Two other PCR assays were performed in parallel according to their original description and are denominated Gilad PCR (400 bp product obtained with Primers (5'-GACGACGCCGGAGACCTTGTG-3') and (5'-CACAAGTTCAGTCTGTTC CTCAAC-3') [10] and Gray PCR (290 bp product obtained with primers (5'-GACACCACATCTCAAGGG-3') and (5'-GAC ACATGTTACAATGGTGGC-3') [11] (Table 1).
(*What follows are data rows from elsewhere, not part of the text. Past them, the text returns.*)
-- ==== Sys2Proof/Machine/Encoder.lean ====
section
/-! DEFINITION. The encoder family: ENC1, ENC2, ENC3 (R69 to R71) and the acceptance of ENCODE (R73),
whose engine steps are in Engine.lean. -/

namespace Sys2Proof.Machine

/-- ENC1 (R69): encode DIN[23:16] as a final group of one byte. -/
def execEnc1 (s : State) : Host.Outcome State Fault Refusal :=
  s.accept fun s => s.complete (encGroup 1 s.din23 0 0).word 4

/-- ENC2 (R70): encode DIN[23:8] as a final group of two bytes. -/
def execEnc2 (s : State) : Host.Outcome State Fault Refusal :=
  s.accept fun s => s.complete (encGroup 2 s.din23 s.din15 0).word 4

/-- ENC3 (R71): encode DIN[23:0] as a full group. -/
def execEnc3 (s : State) : Host.Outcome State Fault Refusal :=
  s.accept fun s => s.complete (encGroup 3 s.din23 s.din15 s.din7).word 4

/-- ENCODE (R73): acceptance; the engine then runs it. -/
def execEncode (s : State) : Host.Outcome State Fault Refusal :=
  s.accept fun s => s.startBuffer .enc

end Sys2Proof.Machine
end

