-- ==== Sys2Proof/Machine/Lookup.lean ====
section
/-! DEFINITION. The lookup family: FLUT (R65) and RLUT (R66). -/

namespace Sys2Proof.Machine

/-- RLUT's result word (R66): the value in bits 5:0, the class in bits 9:8. -/
def SymbolClass.word (c : SymbolClass) : Word :=
  match c with
  | .valid v => v.setWidth 32
  | .pad => 0x00000100
  | .invalid => 0x00000200

/-- FLUT (R65): read the forward table at DIN[5:0]. -/
def execFlut (s : State) : Host.Outcome State Fault Refusal :=
  s.accept fun s => s.complete ((fwd s.din5).setWidth 32) 1

/-- RLUT (R66): read the reverse table at DIN[7:0]. -/
def execRlut (s : State) : Host.Outcome State Fault Refusal :=
  s.accept fun s => s.complete (rev s.din7).word 1

end Sys2Proof.Machine
end

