/-- R85 to R89, R52: with no bus error, a legal length, and an output that does not overlap the input
or starts where it does (in place), a run of DECODE ends as the transform on the input bytes says:
on success the decoded bytes and 0x00 are written and RLEN is their number; on a failure in group `g`
the bytes of the groups before it are written, no terminator, ERRGRP = g, RLEN = 0. No other byte
changes. The output range that the host leaves alone (R41, R49) is exactly the bytes written, from the
acceptance on; for a DECODE that fails R41 gives no range, and this one is the model's reading (log 9,
DEDUCED). -/
def Obligations.DecodeRunRefinesTransform : Prop :=
  ∀ s : State, s.NoBusErrors → s.decodeLenOk = true →
    (s.Disjoint (3 * (s.len.toNat / 4) + 1) ∨ s.dst = s.src) →
      let t := (s.startBuffer .dec).engineSteps (s.len.toNat / 4 + 2)
      let out := (decodeText (s.bytesAt s.src s.len.toNat)).1
      let range := (s.startBuffer .dec).outputBytes
      t.phase = .idle ∧
        match (decodeText (s.bytesAt s.src s.len.toNat)).2 with
        | none =>
          t.status = 0 ∧ t.rlen.toNat = out.length ∧ t.errgrp = 0 ∧ range = out.length + 1 ∧
            t.bytesAt s.dst (out.length + 1) = out ++ [0] ∧
            ∀ a, inRange a s.dst (out.length + 1) = false → t.byteAt a = s.byteAt a
        | some (g, e) =>
          t.status = statusWord false true false e.bits 0 ∧ t.rlen = 0 ∧ t.errgrp.toNat = g ∧
            out.length = 3 * g ∧ range = 3 * g ∧ t.bytesAt s.dst (3 * g) = out ∧
            ∀ a, inRange a s.dst (3 * g) = false → t.byteAt a = s.byteAt a

/-- R89: decoding the encoding of a byte sequence gives it back. -/
def Obligations.TransformRoundTrip : Prop :=
  ∀ b : List Byte, decodeText (encodeText b) = (b, none)

/-- R89: with no bus error, after an ENCODE of 1 to ENC_MAX_LEN bytes into a buffer that does not
overlap them, a DECODE of its output into a third place returns the bytes, and RLEN is their
number. -/
def Obligations.EngineRoundTrip : Prop :=
  ∀ (s : State) (d : Word), s.NoBusErrors → s.len ≠ 0 → s.len.toNat ≤ Config.encMaxLen →
    s.Disjoint (4 * ceilDiv s.len.toNat 3 + 1) →
      let G := ceilDiv s.len.toNat 3
      let e := (s.startBuffer .enc).engineSteps (G + 2)
      let u := { e with src := s.dst, len := e.rlen, dst := d }
      u.Disjoint (3 * G + 1) →
        let t := (u.startBuffer .dec).engineSteps (G + 2)
        t.status = 0 ∧ t.rlen = s.len ∧
          t.bytesAt d s.len.toNat = s.bytesAt s.src s.len.toNat

/-- R89 on one group: a final group decodes to the 1, 2 or 3 bytes it was encoded from, and a full
group does as a non-final one. -/
def Obligations.GroupRoundTrip : Prop :=
  ∀ b0 b1 b2 : Byte,
    decGroup true (encGroup 1 b0 b1 b2) = .ok [b0] ∧
      decGroup true (encGroup 2 b0 b1 b2) = .ok [b0, b1] ∧
      decGroup true (encGroup 3 b0 b1 b2) = .ok [b0, b1, b2] ∧
      decGroup false (encGroup 3 b0 b1 b2) = .ok [b0, b1, b2]

/-- R81: in an accepted padded final group the discarded bits do not count: groups whose symbols
differ in them alone decode alike, and "Zh==" decodes to 0x66. -/
def Obligations.DiscardedBitsIgnored : Prop :=
  (∀ (a b b' : Byte) (va vb vb' : Sextet),
    rev a = .valid va → rev b = .valid vb → rev b' = .valid vb' →
      vb.extractLsb' 4 2 = vb'.extractLsb' 4 2 →
        decGroup true ⟨a, b, 0x3D, 0x3D⟩ = decGroup true ⟨a, b', 0x3D, 0x3D⟩) ∧
  (∀ (a b c c' : Byte) (va vb vc vc' : Sextet),
    rev a = .valid va → rev b = .valid vb → rev c = .valid vc → rev c' = .valid vc' →
      vc.extractLsb' 2 4 = vc'.extractLsb' 2 4 →
        decGroup true ⟨a, b, c, 0x3D⟩ = decGroup true ⟨a, b, c', 0x3D⟩) ∧
  decGroup true ⟨0x5A, 0x68, 0x3D, 0x3D⟩ = .ok [0x66]

/-- R94, R36: when MEM_OK denies the read of a byte of a group, the command ends with BUS_ERROR, ERRGRP
the group and nothing of the group written. -/
def Obligations.ReadBusErrorStops : Prop :=
  ∀ s : State, s.started = true → s.g < s.groups →
    (s.phase = .enc ∧ (∃ i, i < 3 ∧ 3 * s.g.toNat + i < s.len.toNat ∧
        s.platform.memOk (s.src + 3 * s.g + BitVec.ofNat 32 i) .read = false) ∨
      s.phase = .dec ∧ (∃ i, i < 4 ∧
        s.platform.memOk (s.src + 4 * s.g + BitVec.ofNat 32 i) .read = false)) →
        s.engineStep = { s with
          status := statusWord false true (statusIgn s.status) 5 0, rlen := 0, errgrp := s.g,
          phase := .idle, started := false, g := 0, groups := 0, olen := 0, undo := [] }

/-- R94, R36, R73, R87: writes get a bus error exactly when MEM_OK denies the write of one of the bytes,
and otherwise all bytes are written and no other byte changes. The writes of a group end at the first
one that gets a bus error: the bytes before it are written and no other byte changes. The group
step of either command then ends the command, with ERR 1, BUS_ERROR, RLEN 0, ERRGRP the group and IGN
kept, on the memory that those writes leave; nothing else changes. -/
def Obligations.WriteBusErrorKeepsEarlierBytes : Prop :=
  (∀ (s : State) (a : Word) (bs : List Byte), (s.writeBytes a bs).2 = false ↔
    ∃ i, i < bs.length ∧ s.platform.memOk (a + BitVec.ofNat 32 i) .write = false) ∧
  (∀ (s : State) (a : Word) (bs : List Byte), bs.length ≤ 4 → (s.writeBytes a bs).2 = true →
    (s.writeBytes a bs).1.bytesAt a bs.length = bs ∧
      ∀ a', inRange a' a bs.length = false → (s.writeBytes a bs).1.byteAt a' = s.byteAt a') ∧
  (∀ (s : State) (a : Word) (bs : List Byte), bs.length ≤ 4 → (s.writeBytes a bs).2 = false →
    ∃ k, k < bs.length ∧
      s.platform.memOk (a + BitVec.ofNat 32 k) .write = false ∧
      (∀ i, i < k → s.platform.memOk (a + BitVec.ofNat 32 i) .write = true) ∧
      (s.writeBytes a bs).1.bytesAt a k = bs.take k ∧
      (s.writeBytes a bs).1 =
        { s with mem := (s.writeBytes a bs).1.mem, undo := (s.writeBytes a bs).1.undo } ∧
      ∀ a', inRange a' a k = false → (s.writeBytes a bs).1.byteAt a' = s.byteAt a') ∧
  ∀ s : State, s.started = true → s.g < s.groups →
    let stopped := fun w : State => { w with
      status := statusWord false true (statusIgn s.status) 5 0, rlen := 0, errgrp := s.g,
      phase := .idle, started := false, g := 0, groups := 0, olen := 0, undo := [] }
    (∀ (b0 b1 b2 : Byte) (n : Nat), s.phase = .enc →
      n = min 3 (s.len.toNat - 3 * s.g.toNat) → 1 ≤ n →
        s.readBytes n (s.src + 3 * s.g) = some ([b0, b1, b2].take n) →
          let w := s.writeBytes (s.dst + 4 * s.g) (encGroup n b0 b1 b2).bytes
          w.2 = false → s.engineStep = stopped w.1) ∧
    (∀ (q : Quad) (out : List Byte), s.phase = .dec →
      s.readBytes 4 (s.src + 4 * s.g) = some q.bytes →
        decGroup (s.g == s.groups - 1) q = .ok out →
          let w := s.writeBytes (s.dst + s.olen) out
          w.2 = false → s.engineStep = stopped w.1)

/-- R87: DECODE's group step, when its reads are completed: a group that fails validation ends the
command with its code and writes nothing; an accepted one whose writes are completed writes its bytes
at DST + olen and moves on. The last group, and no other, is validated as the final one. -/
def Obligations.DecodeGroupStep : Prop :=
  ∀ (s : State) (q : Quad), s.phase = .dec → s.started = true → s.g < s.groups →
    s.readBytes 4 (s.src + 4 * s.g) = some q.bytes →
      (∀ e, decGroup (s.g == s.groups - 1) q = .error e → s.engineStep = s.finish true e 0 s.g) ∧
      (∀ out, decGroup (s.g == s.groups - 1) q = .ok out →
        (s.writeBytes (s.dst + s.olen) out).2 = true →
          s.engineStep = { (s.writeBytes (s.dst + s.olen) out).1 with
            olen := s.olen + BitVec.ofNat 32 out.length, g := s.g + 1 })

/-- R73: ENCODE's group step, when its accesses are completed: the group's 1 to 3 bytes are encoded,
absent bytes zero, written at DST + 4g, and the engine moves on. -/
def Obligations.EncodeGroupStep : Prop :=
  ∀ (s : State) (b0 b1 b2 : Byte) (n : Nat), s.phase = .enc → s.started = true →
    s.g < s.groups → n = min 3 (s.len.toNat - 3 * s.g.toNat) → 1 ≤ n →
      s.readBytes n (s.src + 3 * s.g) = some ([b0, b1, b2].take n) →
        (s.writeBytes (s.dst + 4 * s.g) (encGroup n b0 b1 b2).bytes).2 = true →
          s.engineStep =
            { (s.writeBytes (s.dst + 4 * s.g) (encGroup n b0 b1 b2).bytes).1 with
              olen := s.olen + 4, g := s.g + 1 }

/-- R14, R116: from acceptance a buffer command is over after at most G + 2 engine steps, whatever
MEM_OK is. -/
def Obligations.BufferCommandTerminates : Prop :=
  ∀ (s : State) (p : Phase), p = .enc ∨ p = .dec →
    let t := (s.startBuffer p).engineSteps ((s.startBuffer p).groupCount + 2)
    t.phase = .idle ∧ t.busy = false

/-- With nothing left for the host to do, `n` steps of the machine are `n` engine steps, and none is
refused. This is the model's choice of who moves: alone, an agent moves (log 6), and a step in which
neither agent has anything to do gives the same state (log 17). -/
def Obligations.StepsRunTheEngine : Prop :=
  ∀ (s : State) (n : Nat), s.ops = [] → Host.Core.run core n s = .next (s.engineSteps n)

/-- R41: an engine step changes no byte outside the output range of the running command, and the range
stays the same until the command is over. For a DECODE the range is the bytes that the engine, run
ahead, writes, which is the model's reading of R41 for a DECODE that fails (log 9). -/
def Obligations.EngineWritesOnlyOutputRange : Prop :=
  ∀ s : State, s.EngineLegal →
    (∀ a : Word, s.inOutput a = false → s.engineStep.byteAt a = s.byteAt a) ∧
      (s.engineStep.phase ≠ .idle → s.engineStep.outputBytes = s.outputBytes)

/-- R41: an engine step reads nothing outside the input range: two memories that agree on it lead to
the same registers, the same progress and the same bytes written. -/
def Obligations.EngineReadsOnlyInputRange : Prop :=
  ∀ (s : State) (m : List Host.Cell), s.EngineLegal →
    (∀ a : Word, s.inInput a = true → Memory.read m a.toNat = s.byteAt a) →
      let t := s.engineStep
      let t' := { s with mem := m }.engineStep
      t' = { t with mem := t'.mem, undo := t'.undo } ∧
        ∀ a : Word, t'.byteAt a = t.byteAt a ∨
          (t.byteAt a = s.byteAt a ∧ t'.byteAt a = Memory.read m a.toNat)

/-- R26, R27: an engine step writes none of DIN, DOUT, SRC, DST and LEN, keeps IGN (R20, R74), and
changes nothing of the platform or the host. -/
def Obligations.EngineStepFrame : Prop :=
  ∀ s : State,
    let t := s.engineStep
    t.din = s.din ∧ t.dout = s.dout ∧ t.src = s.src ∧ t.dst = s.dst ∧ t.len = s.len ∧
      statusIgn t.status = statusIgn s.status ∧ t.platform = s.platform ∧ t.ops = s.ops ∧
      t.sched = s.sched ∧ t.heard = s.heard ∧ t.draws = s.draws

/-- R16, R26: the operands hold still while BUSY is 1: a step of any kind but a reset keeps DIN, SRC,
DST and LEN, and DOUT. A reset that is only pending does not count: the host must be the one to
move. -/
def Obligations.OperandsHoldStillWhileBusy : Prop :=
  ∀ s t : State, s.busy = true → step s = .next t →
    (t.din = s.din ∧ t.src = s.src ∧ t.dst = s.dst ∧ t.len = s.len ∧ t.dout = s.dout) ∨
      (s.mover = .host ∧ ∃ n rest, s.ops = .reset n :: rest)

/-! ### The register port (R15, R16, R45) -/

/-- R15, R16, R17, R30: a read of a register answers its value (CMD reads 0, ID is hardwired), a read
of a reserved offset answers 0, and neither changes anything but what the host has heard. -/
def Obligations.RegisterReads : Prop :=
  ∀ (s : State) (offset : BitVec 8), offset.extractLsb' 0 2 = 0 →
    portAccess ⟨s.platform.base + offset.setWidth 32, 4, 1, .read⟩ s =
      .next { s with heard := .data (
        if offset = 0x00 then 0 else if offset = 0x04 then s.status
        else if offset = 0x08 then s.din else if offset = 0x0C then s.dout
        else if offset = 0x10 then s.src else if offset = 0x14 then s.dst
        else if offset = 0x18 then s.len else if offset = 0x1C then s.rlen
        else if offset = 0x20 then s.errgrp else if offset = 0x24 then 0x42363401
        else 0) :: s.heard }

/-- R16, R20: a write to DIN, SRC, DST or LEN stores its value while BUSY is 0 and sets IGN alone
while BUSY is 1; a write to STATUS, DOUT, RLEN, ERRGRP, ID or a reserved offset changes nothing but
what the host has heard. -/
def Obligations.RegisterWrites : Prop :=
  ∀ (s : State) (v : Word),
    let write := fun offset : BitVec 8 =>
      portAccess ⟨s.platform.base + offset.setWidth 32, 4, 1, .write v⟩ s
    let u := { s with heard := .done :: s.heard }
    (s.busy = false →
      write 0x08 = .next { u with din := v } ∧ write 0x10 = .next { u with src := v } ∧
      write 0x14 = .next { u with dst := v } ∧ write 0x18 = .next { u with len := v }) ∧
    (s.busy = true → ∀ offset : BitVec 8,
      offset = 0x08 ∨ offset = 0x10 ∨ offset = 0x14 ∨ offset = 0x18 →
        write offset = .next { u with status := s.status ||| 0x00000004 }) ∧
    (∀ offset : BitVec 8, offset.extractLsb' 0 2 = 0 → offset ≠ 0x00 → offset ≠ 0x08 →
      offset ≠ 0x10 → offset ≠ 0x14 → offset ≠ 0x18 → write offset = .next u)

/-- R45: an access that is not a single 32-bit access at a word-aligned address of the window is
answered with an error, returns 0 and changes nothing else. -/
def Obligations.UnservedAccessAnswersError : Prop :=
  (Answer.busError).value = 0 ∧
  ∀ (s : State) (a : BusAccess),
    (a.size ≠ 4 ∨ a.beats ≠ 1 ∨ a.addr.toNat % 4 ≠ 0 ∨
      a.addr.toNat / 256 ≠ s.platform.base.toNat / 256) →
        portAccess a s = .next { s with heard := .busError :: s.heard }

/-! ### The host's memory and its duty (R12, R49, I3) -/

/-- R49: while BUSY is 1 the host has no step that writes a byte of the input, or that reads or writes a
byte of the output range (log 9 for the ranges, DEDUCED). Every other memory access of the host is
performed, and those clauses are the model's choice: whatever MEM_OK says (log 19, DEDUCED), a read
changing nothing but what the host has heard (log 14, DEDUCED), and after the end of a command on the
memory that the command has left, also with no STATUS read of BUSY = 0 since, where R50 promises no order
(log 21, DESIGN CHOICE). -/
def Obligations.HostMemoryAccess : Prop :=
  ∀ (s : State) (a : Word) (b : Byte),
    (s.busy = true → s.inInput a = true ∨ s.inOutput a = true →
      hostStep (.memWrite a b) s = .refused .hostTouchesRunningBuffer) ∧
    (s.busy = true → s.inOutput a = true →
      hostStep (.memRead a) s = .refused .hostTouchesRunningBuffer) ∧
    (s.busy = false ∨ s.inInput a = false ∧ s.inOutput a = false →
      ∃ t, hostStep (.memWrite a b) s = .next t ∧ t = { s with mem := t.mem } ∧
        ∀ a', t.byteAt a' = if a' = a then b else s.byteAt a') ∧
    (s.busy = false ∨ s.inOutput a = false →
      hostStep (.memRead a) s = .next { s with heard := .byte (s.byteAt a) :: s.heard })

/-- R90: no step has no answer but the one the host duty of R49 leaves out: a step that is refused is
a host access to a buffer of a running command. -/
def Obligations.OnlyHostDutyRefuses : Prop :=
  ∀ (s : State) (r : Refusal), step s = .refused r →
    r = .hostTouchesRunningBuffer ∧ s.busy = true ∧
      ∃ a rest, (∃ b, s.ops = .memWrite a b :: rest ∧ (s.inInput a = true ∨ s.inOutput a = true)) ∨
        (s.ops = .memRead a :: rest ∧ s.inOutput a = true)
The specificity of the PCR assays (discrimination of KHV from other viruses) was assessed as described by Gilad et al. [10]. A total of 50 ng of DNA obtained from purified KHV-I, CHV, CCV, or uninfected KF-1 cells were used as templates for the PCR assays. The sensitivity of the PCR assays was determined using 10 fold serial dilutions from 10 ng to 0.001 pg of KHV-I DNA and 10 fold serial dilutions of head kidneys (boiled in distilled water for 5 min) from diseased koi carp with proven virus isolation or the extracted DNA. Whole tissue or DNA extracted from negative head kidney samples from uninfected koi carp were run as controls. The resulting amplified products were analyzed by electrophoresis on 1% agarose gels after staining with ethidium bromide.